The recent sharp market declines in the US and other major markets globally followed a weak July payroll report released on Friday. The report revealed an increase in the US unemployment rate to 4.3% last month, marking the fourth consecutive monthly rise, which spooked investors and fueled fears of a US recession. Additional factors contributing to the market rout included rising tensions in the Middle East, fears of a reverse yen carry trade after the Bank of Japan’s rate hike, unimpressive quarterly earnings, and inflated valuations.

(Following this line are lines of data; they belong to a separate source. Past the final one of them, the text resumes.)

theorem witness_CollectStoresAndCounts :
    (idle 0 []).run = .running ∧ CycleInput.quiet.rst = false ∧ CycleInput.quiet.cancel = false := by decide
theorem witness_CollectWritesOneStoredByte :
    ((openEot 0 []).Inv ∧ (openEot 0 []).flen < 2 * 2) ∧ ((openEot 3 []).Inv ∧ (openEot 3 []).flen < 2 * 2) ∧
      ((openEot 4 []).Inv ∧ 2 * 2 ≤ (openEot 4 []).flen) ∧ ((openEot 5 []).Inv ∧ 2 * 2 ≤ (openEot 5 []).flen) :=
  ⟨⟨openEot_inv (by decide) _, by decide⟩, ⟨openEot_inv (by decide) _, by decide⟩,
    ⟨openEot_inv (by decide) _, by decide⟩, ⟨openEot_inv (by decide) _, by decide⟩⟩
theorem witness_SetptrLoadsPointer :
    (idle 0 []).fbuf[0]? = some 0#8 ∧ 2 + 2 * (idle 0 []).cfg.n ≤ (6#8).toNat ∧ 2 + 2 * (idle 0 []).cfg.n ≤ (255#8).toNat := by decide
theorem witness_WrdutyReplacesBank :
    [100#16, 65535#16].length = (idle 0 []).cfg.n ∧ [1#8, 2#8, 3#8, 4#8].length = 2 * 2 ∧ 0 < 2 ∧ 1 < 2 := by decide
theorem witness_DiscardChangesNothing :
    ((openEot 0 []).flen ≠ 1 ∧ (openEot 0 []).flen ≠ 2 * (openEot 0 []).cfg.n) ∧
      ((openEot 2 []).flen ≠ 1 ∧ (openEot 2 []).flen ≠ 2 * (openEot 2 []).cfg.n) ∧
      ((openEot 5 []).flen ≠ 1 ∧ (openEot 5 []).flen ≠ 2 * (openEot 5 []).cfg.n) := by decide
theorem witness_ReadServesMapByte :
    ((idle 5 []).Inv ∧ (idle 5 []).ptr.toNat = 2 * (idle 5 []).cfg.n + 1) ∧
      (({ State.ofConfig most with ptr := 255 } : State).Inv ∧ most.n = 127) ∧
      ((idle 255 []).Inv ∧ (idle 255 []).ptr = 255 ∧ (idle 255 []).cfg.n ≠ 127) :=
  ⟨⟨idle_inv _ _, by decide⟩, ⟨most_inv _, by decide⟩, idle_inv _ _, by decide⟩
theorem witness_NoreadSendsNothing :
    (idle 0 []).cfg.Valid ∧ (idle 0 []).run = .running ∧ (nextInput (idle 0 [])).rst = false ∧
      (nextInput (idle 0 [])).cancel = false ∧ (nextInput (idle 0 [])).rd = false := by decide
theorem witness_CancelStopsAndDropsFrame :
    let s := openEot 2 (ScriptLine.cancel.cycles .eot)
    s.cfg.Valid ∧ (nextInput s).rst = false ∧ (nextInput s).cancel = true ∧ s.run = .running ∧
      ({ s with run := .stopped } : State).run = .stopped := by decide
theorem witness_ResetRestoresStartup :
    (idle 7 (ScriptLine.reset.cycles .drain)).cfg.Valid ∧
      (nextInput (idle 7 (ScriptLine.reset.cycles .drain))).rst = true := by decide
theorem witness_MapReadFollowsLayout :
    (idle 0 []).Inv ∧ (0 < 2 ∧ 1 < 2 ∧ 2 + 2 * 2 ≤ (6#8).toNat ∧ 2 + 2 * 2 ≤ (255#8).toNat) ∧
      (State.ofConfig most).Inv ∧ 126 < most.n :=
  ⟨idle_inv _ _, by decide, most_inv 0, by decide⟩
theorem witness_UnmappedReadGivesZero :
    2 + 2 * (idle 6 []).cfg.n ≤ (idle 6 []).ptr.toNat ∧ 2 + 2 * (idle 255 []).cfg.n ≤ (idle 255 []).ptr.toNat := by decide
theorem witness_MapReadIsSequenceRead : (idle 0 []).Inv ∧ (State.ofConfig most).Inv := ⟨idle_inv _ _, most_inv 0⟩
theorem witness_DutyByteViewBijective : ([] : List Byte).length = 2 * 0 ∧ [1#8, 2#8, 3#8, 4#8].length = 2 * 2 := by decide
theorem witness_DutyFrameAppearsInMap :
    (idle 0 []).cfg.Valid ∧ [1#8, 2#8, 3#8, 4#8].length = 2 * (idle 0 []).cfg.n ∧ 0 < 2 * 2 ∧ 3 < 2 * 2 := by decide
theorem witness_DecodeEncodeAgree :
    two.Valid ∧ Instr.wellFormed two (.wrduty [1#16, 2#16]) = true ∧ Instr.wellFormed two .discard = true := by decide
theorem witness_FrameMeaningIsUnique :
    (decode two (.frame [5#8]) = .instr (.setptr 5#8) ∧ Instr.setptr 5#8 ≠ .discard) ∧
      (decode two (.frame [0#8, 1#8, 0#8, 2#8]) = .instr (.wrduty [1#16, 2#16]) ∧
        Instr.wrduty [1#16, 2#16] ≠ .discard) := by decide
theorem witness_FrameLengthSelects :
    two.Valid ∧ twoEot.framing = .eot ∧ [5#8] ≠ [] ∧ [5#8].length = 1 ∧ [1#8, 2#8, 3#8, 4#8].length = 2 * two.n ∧
      ([] : List Byte).length ≠ 1 ∧ ([] : List Byte).length ≠ 2 * two.n ∧
      [1#8, 2#8, 3#8, 4#8, 5#8].length ≠ 2 * two.n := by decide
theorem witness_StepRunsControlOperation :
    let s := idle 0 (ScriptLine.cancel.cycles .drain)
    let r := { idle 0 (ScriptLine.reset.cycles .drain) with run := .stopped }
    decode s.cfg (.control (nextInput s).rst s.run (nextInput s).cancel) = .instr .cancel ∧
      decode r.cfg (.control (nextInput r).rst r.run (nextInput r).cancel) = .instr .reset := by decide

Global markets have corrected sharply over the last two days due to disappointing job scenarios in the US, leading to fears of recession and concerns about a reverse yen carry trade following Japan’s interest rate hike.
Is the Fear of a US Recession Real?
According to a Bloomberg report, economists from the Goldman Sachs Group have increased the probability of a US recession in the next year from 15% to 25%. While there are some signs of a slowdown in the US economy, it is too early to conclude that a recession is imminent. Traditionally, an economy is considered to be in recession if its GDP goes negative for two consecutive quarters.
Data from the US Bureau of Economic Analysis shows that the US GDP grew at a rate of 2.8% for the April to June quarter this year, making it unlikely that the US growth rate will turn negative soon. Experts suggest that the increase in the unemployment rate in July may be attributed to a growing labor force rather than an economic slowdown.
Another Bloomberg report on August 5 indicated that the US services sector rose in July after contracting the previous month by the most in four years. The Institute for Supply Management’s (ISM) index of services rose 2.6 points to 51.4. Readings above 50 indicate expansion, and the July figure was slightly firmer than the median projection in a Bloomberg survey of economists. Last week, ISM data showed the biggest contraction in manufacturing in eight months.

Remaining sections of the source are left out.